Prime Minister Shinzo Abe said Thursday that Cabinet approval is enough to change the government's interpretation of war-renouncing Article 9 and allow Japan to help defend allied nations.
Previous administrations have followed the interpretation by the Cabinet Legislation Bureau that Japan cannot exercise the right of collective self-defense.
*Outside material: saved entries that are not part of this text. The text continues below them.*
/-- IN and OUT read back if their row is the one their base opcode names. -/
theorem readsAs_port {mk : Reg → Port → Instr} {base : Byte} {rd : Reg} {p : Port}
    (hencode : encode (mk rd p) = encodePort base rd p) (hbase : base.toNat % 8 = 0)
    (hrow : ∀ w, rowOf w = base.toNat / 8 → decodeFirst w = decodePort w (mk (rdReg w))) :
    ReadsAs (mk rd p) (encode (mk rd p)) := by
  cases p with
  | direct d =>
    refine ⟨firstWord base rd.toNibble 0, some d, hencode, ?_⟩
    rw [hrow _ (rowOf_firstWord _ _ _), rdReg_firstWord, decodePort, formOf_firstWord, hbase]
    exact reads_rxZero (by simp) (reads_needsSecond _ d)
  | indirect rx =>
    refine ⟨firstWord (base + 6) rd.toNibble rx.toNibble, none, hencode, ?_⟩
    have hform : formOf (firstWord (base + 6) rd.toNibble rx.toNibble) = 6 := formOf_base (form := 6) _ _ hbase (by decide)
    have hrow6 : rowOf (firstWord (base + 6) rd.toNibble rx.toNibble) = base.toNat / 8 :=
      rowOf_base (form := 6) _ _ hbase (by decide)
    rw [hrow _ hrow6, rdReg_firstWord, decodePort, hform, rxReg_firstWord]
    rfl

/-- Every encoding reads as its instruction. -/
theorem readsAs_encode (i : Instr) : ReadsAs i (encode i) := by
  cases i with
  | ld rd src | add rd src | sub rd src | cmp rd src | and rd src | or rd src | xor rd src | adds rd src | mul rd src
  | div rd src | mod rd src | shla rd src | shll rd src | shra rd src | shrl rd src =>
    exact readsAs_operand rfl rfl fun w h => by simp [decodeFirst, h]
  | st rd m => exact readsAs_st rd m
  | jz t | jc t | jm t | jo t | jgt t | jge t | jle t | jlt t | jnz t | jnc t | jnm t | jno t | jhi t | jls t | jmp t =>
    exact readsAs_jump rfl rfl
  | call t => exact readsAs_call t
  | inPort rd p | outPort rd p => exact readsAs_port rfl rfl fun w h => by simp [decodeFirst, h]
  | push rd | pop rd => exact ⟨_, none, rfl, by simp [Reads, decodeFirst, rxZero]⟩
  | no | ret | reti | svc | halt => exact ⟨_, none, rfl, rfl⟩

/-- Settles O1, by `readsAs_encode`. -/
theorem decodeOfEncode : Obligations.DecodeOfEncode := fun i rest => decodeBytes_of_readsAs (readsAs_encode i) rest

/-! Encoding what was decoded. -/

/-- The words an answer of the decoder was read from: the first, and the second if it asks for one. -/
def wordsOf (w d : Word) : FirstWord → List Word
  | .complete _ => [w]
  | .needsSecond _ => [w, d]

/-- What the decoder accepts of the first word `w` encodes back to the words it was read from. -/
def EncodesBack (w : Word) (x : Except Reject FirstWord) : Prop :=
  ∀ r d, x = .ok r → encode (instrOf r d) = wordsOf w d r

section
variable {w : Word}

theorem encodesBack_error (e : Reject) : EncodesBack w (.error e) := fun _ _ h => by cases h

theorem encodesBack_complete {i : Instr} (h : encode i = [w]) : EncodesBack w (.ok (.complete i)) :=
  fun _ _ hr => by cases hr; exact h

theorem encodesBack_needsSecond {k : Word → Instr} (h : ∀ d, encode (k d) = [w, d]) :
    EncodesBack w (.ok (.needsSecond k)) :=
  fun _ d hr => by cases hr; exact h d

theorem encodesBack_rxZero {r : FirstWord} (h : rxField w = 0 → EncodesBack w (.ok r)) : EncodesBack w (rxZero w r) := by
  unfold rxZero
  split
  case isTrue hx => exact h hx
  case isFalse => exact encodesBack_error _

theorem encodesBack_wholeWord {pattern : Word} {i : Instr} (h : encode i = [pattern]) :
    EncodesBack w (wholeWord w pattern i) := by
  unfold wholeWord
  split
  case isTrue hw => exact encodesBack_complete (hw ▸ h)
  case isFalse => exact encodesBack_error _

/-- A word is its base opcode plus the form, and its two other fields. -/
theorem firstWord_base {base : Byte} {f : Nat} (hbase : base.toNat = 8 * rowOf w) (hf : formOf w = f) :
    firstWord (base + BitVec.ofNat 8 f) (rdField w) (rxField w) = w := by
  have hop : opField w = base + BitVec.ofNat 8 f := by
    refine opField_eq _ rfl hf ?_
    rw [toNat_base_add (by omega) (by have := formOf_lt w; omega), hbase]
  rw [← hop, firstWord_fields]

@[simp] theorem toNibble_rdReg : (rdReg w).toNibble = rdField w := toNibble_ofNibble _

@[simp] theorem toNibble_rxReg : (rxReg w).toNibble = rxField w := toNibble_ofNibble _

theorem encodeMem_back {base : Byte} {m : MemForm} (hbase : base.toNat = 8 * rowOf w) (hf : formOf w = memFormNumber m)
    (hx : (memFields m).1 = rxField w) : encodeMem base (rdReg w) m = w :: (memFields m).2.toList := by
  rw [encodeMem_eq, toNibble_rdReg, hx, firstWord_base hbase hf]

theorem encodeOperand_back {base : Byte} {src : Operand} (hbase : base.toNat = 8 * rowOf w)
    (hf : formOf w = formNumber src) (hx : (operandFields src).1 = rxField w) :
    encodeOperand base (rdReg w) src = w :: (operandFields src).2.toList := by
  rw [encodeOperand_eq, toNibble_rdReg, hx, firstWord_base hbase hf]

theorem encodesBack_decodeMem {base : Byte} {k : MemForm → Instr} (hk : ∀ m, encode (k m) = encodeMem base (rdReg w) m)
    (hbase : base.toNat = 8 * rowOf w) : EncodesBack w (decodeMem w k) := by
  unfold decodeMem
  split <;> rename_i hf
  case h_1 =>
    exact encodesBack_rxZero fun hx => encodesBack_needsSecond fun d => (hk _).trans (encodeMem_back hbase hf hx.symm)
  case h_2 => exact encodesBack_needsSecond fun d => (hk _).trans (encodeMem_back hbase hf toNibble_rxReg)
  case h_3 => exact encodesBack_complete ((hk _).trans (encodeMem_back hbase hf rfl))
  case h_4 => exact encodesBack_complete ((hk _).trans (encodeMem_back hbase hf toNibble_rxReg))
  case h_5 => exact encodesBack_complete ((hk _).trans (encodeMem_back hbase hf toNibble_rxReg))
  case h_6 => exact encodesBack_error _

theorem encodesBack_decodeOperand {base : Byte} {k : Operand → Instr}
    (hk : ∀ src, encode (k src) = encodeOperand base (rdReg w) src) (hbase : base.toNat = 8 * rowOf w) :
    EncodesBack w (decodeOperand w k) := by
  unfold decodeOperand
  split <;> rename_i hf
  case h_1 =>
    exact encodesBack_rxZero fun hx =>
      encodesBack_needsSecond fun d => (hk _).trans (encodeOperand_back hbase hf hx.symm)
  case h_2 => exact encodesBack_complete ((hk _).trans (encodeOperand_back hbase hf toNibble_rxReg))
  case h_3 => exact encodesBack_complete ((hk _).trans (encodeOperand_back hbase hf rfl))
  case h_4 => exact encodesBack_decodeMem (fun m => hk (.mem m)) hbase

theorem encodesBack_decodeTarget {base : Byte} {k : Target → Instr}
    (hk : ∀ t, encode (k t) = encodeTarget base (rdField w) t) (hbase : base.toNat = 8 * rowOf w) :
    EncodesBack w (decodeTarget w k) := by
  have hword : ∀ {f}, formOf w = f → firstWord (base + BitVec.ofNat 8 f) (rdField w) (rxField w) = w :=
    firstWord_base hbase
  unfold decodeTarget
  split <;> rename_i hf
  case h_1 =>
    refine encodesBack_rxZero fun hx => encodesBack_needsSecond fun d => ?_
    rw [hk, encodeTarget, ← hx]
    simpa using hword hf
  case h_2 =>
    refine encodesBack_needsSecond fun d => ?_
    rw [hk, encodeTarget, toNibble_rxReg]
    simpa using hword hf
  case h_3 => exact encodesBack_error _

theorem encodesBack_decodePort {base : Byte} {k : Port → Instr}
    (hk : ∀ p, encode (k p) = encodePort base (rdReg w) p) (hbase : base.toNat = 8 * rowOf w) :
    EncodesBack w (decodePort w k) := by
  have hword : ∀ {f}, formOf w = f → firstWord (base + BitVec.ofNat 8 f) (rdField w) (rxField w) = w :=
    firstWord_base hbase
  unfold decodePort
  split <;> rename_i hf
  case h_1 =>
    refine encodesBack_rxZero fun hx => encodesBack_needsSecond fun d => ?_
    rw [hk, encodePort, toNibble_rdReg, ← hx]
    simpa using hword hf
  case h_2 =>
    refine encodesBack_complete ?_
    rw [hk, encodePort, toNibble_rdReg, toNibble_rxReg]
    simpa using hword hf
  case h_3 => exact encodesBack_error _
  case h_4 => exact encodesBack_error _

/-- The table of R77 and the encoder name the jumps alike. -/
theorem encode_jumpOf {n : Nibble} {k : Target → Instr} (h : jumpOf n = some k) (t : Target) :
    encode (k t) = encodeTarget 0xA0 n t := by
  have hlt : n.toNat < 16 := n.isLt
  have hn : n = BitVec.ofNat 4 n.toNat := by simp
  rw [hn] at h ⊢
  generalize n.toNat = m at *
  interval_cases m <;> cases h <;> rfl

theorem encodesBack_decodeJump (hrow : rowOf w = 20) : EncodesBack w (decodeJump w) := by
  unfold decodeJump
  split
  case h_1 k hk => exact encodesBack_decodeTarget (base := 0xA0) (encode_jumpOf hk) (by rw [hrow]; rfl)
  case h_2 => split <;> exact encodesBack_error _

/-- CALL in the form 0 or 1 has Rd = 0h, and no other form is decoded. -/
theorem encodesBack_decodeCall (hrow : rowOf w = 21) : EncodesBack w (decodeCall w) := by
  unfold decodeCall
  split
  case isFalse => exact encodesBack_error _
  case isTrue h =>
    rcases h with hrd | hform
    · exact encodesBack_decodeTarget (base := 0xA8) (fun t => by rw [hrd]; rfl) (by rw [hrow]; rfl)
    · have hundefined : decodeTarget w .call = .error .undefinedOpcode :=
        (decodeTarget_error w _ _).2 (.inr ⟨hform, rfl⟩)
      exact hundefined ▸ encodesBack_error _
Abe said the decision will be made by the Cabinet, not by the head of the bureau.
"Ultimately, the Cabinet will approve the reinterpretation," Abe said during a session of the powerful Lower House Budget Committee. "And I am the one who is ultimately responsible for the Cabinet."
He said that the administration will consider the issue along with the ruling camp before the matter comes before the Cabinet for approval, and the administration would also submit bills to the Diet necessary to amend the Self-Defense Forces Law.
Abe apparently wants to go ahead with the reinterpretation before Tokyo and Washington compile new Japan-U.S. defense cooperation guidelines at the end of this year, as collective self-defense would play a crucial part in upping Japan's role in the alliance.
He made the remarks a week after the opposition camp and some media branded him as ignoring the concept of constitutionalism by claiming that a prime minister, if his party wins a public mandate at the ballot box, can change the interpretation of the Constitution even though it has been established through years of Diet debate.
On Thursday he rebuffed the criticism, saying he never claimed he alone can make the final decision on whether to assume the right of collective self-defense.